Monday, October 10, 2011

Practically Side-Splitting

After hearing so many great things about Trevor Cole's Practical Jean, I finally gave it a read.

I mean, it won the 2011 Stephen Leacock Medal for humour, I had heard him interviewed several times on a couple of great CBC radio programs and Cole was also writer in residence at McMaster a few years ago, likely had been working on this novel while he was haunting the halls of the Department of English and Cultural Studies and helping local writers with their own projects.

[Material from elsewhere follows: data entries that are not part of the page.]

-- ==== Sys2Proof/Decode.lean ====
section
/-! DEFINITION. The decoder (R61 to R65), total on every word and every list of bytes, the encoder (R67), and the
opcode table's rows. -/

namespace Sys2Proof

/-- Field `op` = w[63:56] (R61). -/
def fieldOp (w : CmdWord) : BitVec 8 := w.extractLsb' 56 8

/-- Field `a` = w[55:48] (R61). -/
def fieldA (w : CmdWord) : BitVec 8 := w.extractLsb' 48 8

/-- Field `b` = w[47:32] (R61). -/
def fieldB (w : CmdWord) : BitVec 16 := w.extractLsb' 32 16

/-- Field `imm` = w[31:0] (R61). -/
def fieldImm (w : CmdWord) : BitVec 32 := w.extractLsb' 0 32

/-- Why a word is no command. -/
inductive DecodeError where
  /-- `op` is none of the nine values (R64 (a)). -/
  | unknownOpcode (op : BitVec 8)
  /-- A field that must be zero for this `op` is not (R64 (b)). -/
  | fieldNotZero (op : BitVec 8)
  /-- Fewer than eight bytes are left on a byte-wide channel (R61: a decoder always consumes 64 bits). -/
  | truncated
deriving DecidableEq, Repr

/-- The word's command, or E_OPC's reason (R65): look `op` up, then check the row's must-be-zero fields. -/
def decode (w : CmdWord) : Except DecodeError Instr :=
  let op := fieldOp w
  let a := fieldA w
  let b := fieldB w
  let imm := fieldImm w
  let checked (mbz : Bool) (i : Instr) : Except DecodeError Instr :=
    if mbz then .ok i else .error (.fieldNotZero op)
  if op = 0x01#8 then checked (a == 0#8) (.prep b.toNat imm)
  else if op = 0x02#8 then checked (a == 0#8 && b == 0#16 && imm == 0#32) .rel
  else if op = 0x03#8 then checked (a == 0#8 && b == 0#16 && imm == 0#32) .rst
  else if op = 0x10#8 then .ok (.ldc a.toNat b.toNat imm)
  else if op = 0x11#8 then checked (a == 0#8 && b == 0#16 && imm == 0#32) .cmt
  else if op = 0x20#8 then checked (imm == 0#32) (.proc a.toNat b.toNat)
  else if op = 0x30#8 then .ok (.wrb a.toNat b.toNat imm)
  else if op = 0x31#8 then checked (imm == 0#32) (.rdb a.toNat b.toNat)
  else if op = 0x40#8 then checked (a == 0#8 && imm == 0#32) (.rds b.toNat)
  else .error (.unknownOpcode op)

/-- Eight bytes of a byte-wide channel as one command word: the byte holding bits [7:0] goes first (R44). -/
def wordOfBytes (b0 b1 b2 b3 b4 b5 b6 b7 : Byte) : CmdWord :=
  b7 ++ b6 ++ b5 ++ b4 ++ b3 ++ b2 ++ b1 ++ b0

/-- The bytes of a command word in the order a byte-wide channel carries them (R44). -/
def bytesOfWord (w : CmdWord) : List Byte :=
  [w.extractLsb' 0 8, w.extractLsb' 8 8, w.extractLsb' 16 8, w.extractLsb' 24 8,
   w.extractLsb' 32 8, w.extractLsb' 40 8, w.extractLsb' 48 8, w.extractLsb' 56 8]

/-- The decoder over a byte-wide channel (R44): it takes exactly eight bytes and leaves the rest (R61). -/
def decodeBytes : List Byte → Except DecodeError (Instr × List Byte)
  | b0 :: b1 :: b2 :: b3 :: b4 :: b5 :: b6 :: b7 :: rest =>
    match decode (wordOfBytes b0 b1 b2 b3 b4 b5 b6 b7) with
    | .ok i => .ok (i, rest)
    | .error e => .error e
  | _ => .error .truncated

/-- `{op, a, b, imm}` (R61, R67's formula). -/
def packFields (op a : BitVec 8) (b : BitVec 16) (imm : BitVec 32) : CmdWord :=
  op ++ a ++ b ++ imm

/-- The `op` value of R63. -/
def opcodeOf : Instr → BitVec 8
  | .prep _ _ => 0x01#8
  | .rel => 0x02#8
  | .rst => 0x03#8
  | .ldc _ _ _ => 0x10#8
  | .cmt => 0x11#8
  | .proc _ _ => 0x20#8
  | .wrb _ _ _ => 0x30#8
  | .rdb _ _ => 0x31#8
  | .rds _ => 0x40#8

/-- The mnemonic of R63. -/
def mnemonicOf : Instr → String
  | .prep _ _ => "PREP"
  | .rel => "REL"
  | .rst => "RST"
  | .ldc _ _ _ => "LDC"
  | .cmt => "CMT"
  | .proc _ _ => "PROC"
  | .wrb _ _ _ => "WRB"
  | .rdb _ _ => "RDB"
  | .rds _ => "RDS"

/-- The command's word (R63, R67): unused fields are zero. -/
def encode : Instr → CmdWord
  | .prep maxblk fs => packFields 0x01#8 0#8 (BitVec.ofNat 16 maxblk) fs
  | .rel => packFields 0x02#8 0#8 0#16 0#32
  | .rst => packFields 0x03#8 0#8 0#16 0#32
  | .ldc sec k value => packFields 0x10#8 (BitVec.ofNat 8 sec) (BitVec.ofNat 16 k) value
  | .cmt => packFields 0x11#8 0#8 0#16 0#32
  | .proc nch m => packFields 0x20#8 (BitVec.ofNat 8 nch) (BitVec.ofNat 16 m) 0#32
  | .wrb c n value => packFields 0x30#8 (BitVec.ofNat 8 c) (BitVec.ofNat 16 n) value
  | .rdb c n => packFields 0x31#8 (BitVec.ofNat 8 c) (BitVec.ofNat 16 n) 0#32
  | .rds idx => packFields 0x40#8 0#8 (BitVec.ofNat 16 idx) 0#32

/-- One row of the opcode table: a word is the row's command exactly when `word AND mask = match` (R65). -/
structure OpRow where
  mnemonic : String
  pattern : CmdWord
  mask : CmdWord
deriving DecidableEq, Repr

/-- The nine rows of opcode_table.json. -/
def opcodeTable : List OpRow :=
  [⟨"PREP", 0x0100000000000000#64, 0xFFFF000000000000#64⟩,
   ⟨"REL",  0x0200000000000000#64, 0xFFFFFFFFFFFFFFFF#64⟩,
   ⟨"RST",  0x0300000000000000#64, 0xFFFFFFFFFFFFFFFF#64⟩,
   ⟨"LDC",  0x1000000000000000#64, 0xFF00000000000000#64⟩,
   ⟨"CMT",  0x1100000000000000#64, 0xFFFFFFFFFFFFFFFF#64⟩,
   ⟨"PROC", 0x2000000000000000#64, 0xFF000000FFFFFFFF#64⟩,
   ⟨"WRB",  0x3000000000000000#64, 0xFF00000000000000#64⟩,
   ⟨"RDB",  0x3100000000000000#64, 0xFF000000FFFFFFFF#64⟩,
   ⟨"RDS",  0x4000000000000000#64, 0xFFFF0000FFFFFFFF#64⟩]

/-- The row's test of R65. -/
def OpRow.matchesWord (r : OpRow) (w : CmdWord) : Bool := (w &&& r.mask) == r.pattern

/-- A table word as the block gets it: its low `nbits` bits, the bits above them zero, 64 bits in all (log 19). -/
def tableWord (nbits w : Nat) : CmdWord := BitVec.ofNat 64 (w % 2 ^ nbits)

/-- The decoder's answer on a word numbered as opcode_table.json numbers it: the word is laid out as the bytes of
R44 and the bytes are decoded. -/
def decodeTableWord (nbits w : Nat) : Option Instr :=
  match decodeBytes (bytesOfWord (tableWord nbits w)) with
  | .ok (i, _) => some i
  | .error _ => none

end Sys2Proof
end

This book had long been on my "to read" list but I still hadn't picked it up. I finally ended up reading the NetGalley version of the book on my ereader - this was in anticipation of the Harper Collins US release of the book. (In Canada, the book is published by Mclelland & Stewart - a subsidiary of Random House Canada)

Harper Collins US cover
I kind of prefer the Canadian cover for the book (below), which seems to properly capture the feel for the hilarious superimposition of Jean's "traditional housewife" character with the morbidity of the story - and yes, it's these two elements so masterfully meshed together, which make the novel such a great read.

M&S Canadian cover
In a nutshell, the novel concerns itself with a middle aged relatively bland woman living her bland suburban life in a small town. When she loses her mother, realizing how completely helpless she is to do anything to either save her or prevent her suffering, she decides to do all of her loved ones a favour by ensuring they experience a great moment of happiness before killing them; in essence preventing them from the kind of horrible suffering that her mother experienced.

There is a beautiful flashback scene to Jean as a little girl being forced by her mother to practice euthanasia on a pack of puppies which helps paint for the reader how Jean's view of the world can be painted.

Cole brilliantly pulls off this morbid tale of a house-wife gone mad and beginning a serial-killer string of activities. The novel is, at once disturbing and hilarious. There is a fine balance kept whereby the dark humour doesn't overshadow the story and characters, nor do the graphic scenes of murder detract from the emotional plunge Jean is going through.

It is both amazing and disturbing to see the woman justify her every action, to ensure that her plan is practical and generous; to see how she is sacrificing so much of her own life and her own needs in order to do the best she can be the people she loves most.

So, while the novel is filled to the brim with a morbid humour, Cole manages to pull back, just enough and at the right times, to illustrate a main character whom we can empathize with. And yet, at the same time, we offer a guilty chuckle at her exploits. We want to laugh at her but also cry in her pain.

This is a masterfully executed story and novel that, so many times could have devolved into a schlocky over-the-top series of dark humour jokes; but Cole demonstrates the precise skill of a surgeon in terms of being able to steer the prose, story and Jean's very character away from that path at exactly the right moments.

1 comment:

Laura from Canada said...

I loved this book and you nailed it. Cole could have made this a very over-the-top portrayal of a woman gone mad but he was so even and deft in his touch. You could tell that, as a writer, he really cared about Jean and the fate she chose, and whether you agreed with what she did or not, you ended up caring for her despite her actions. That's tough wire to balance your book on but he did it well.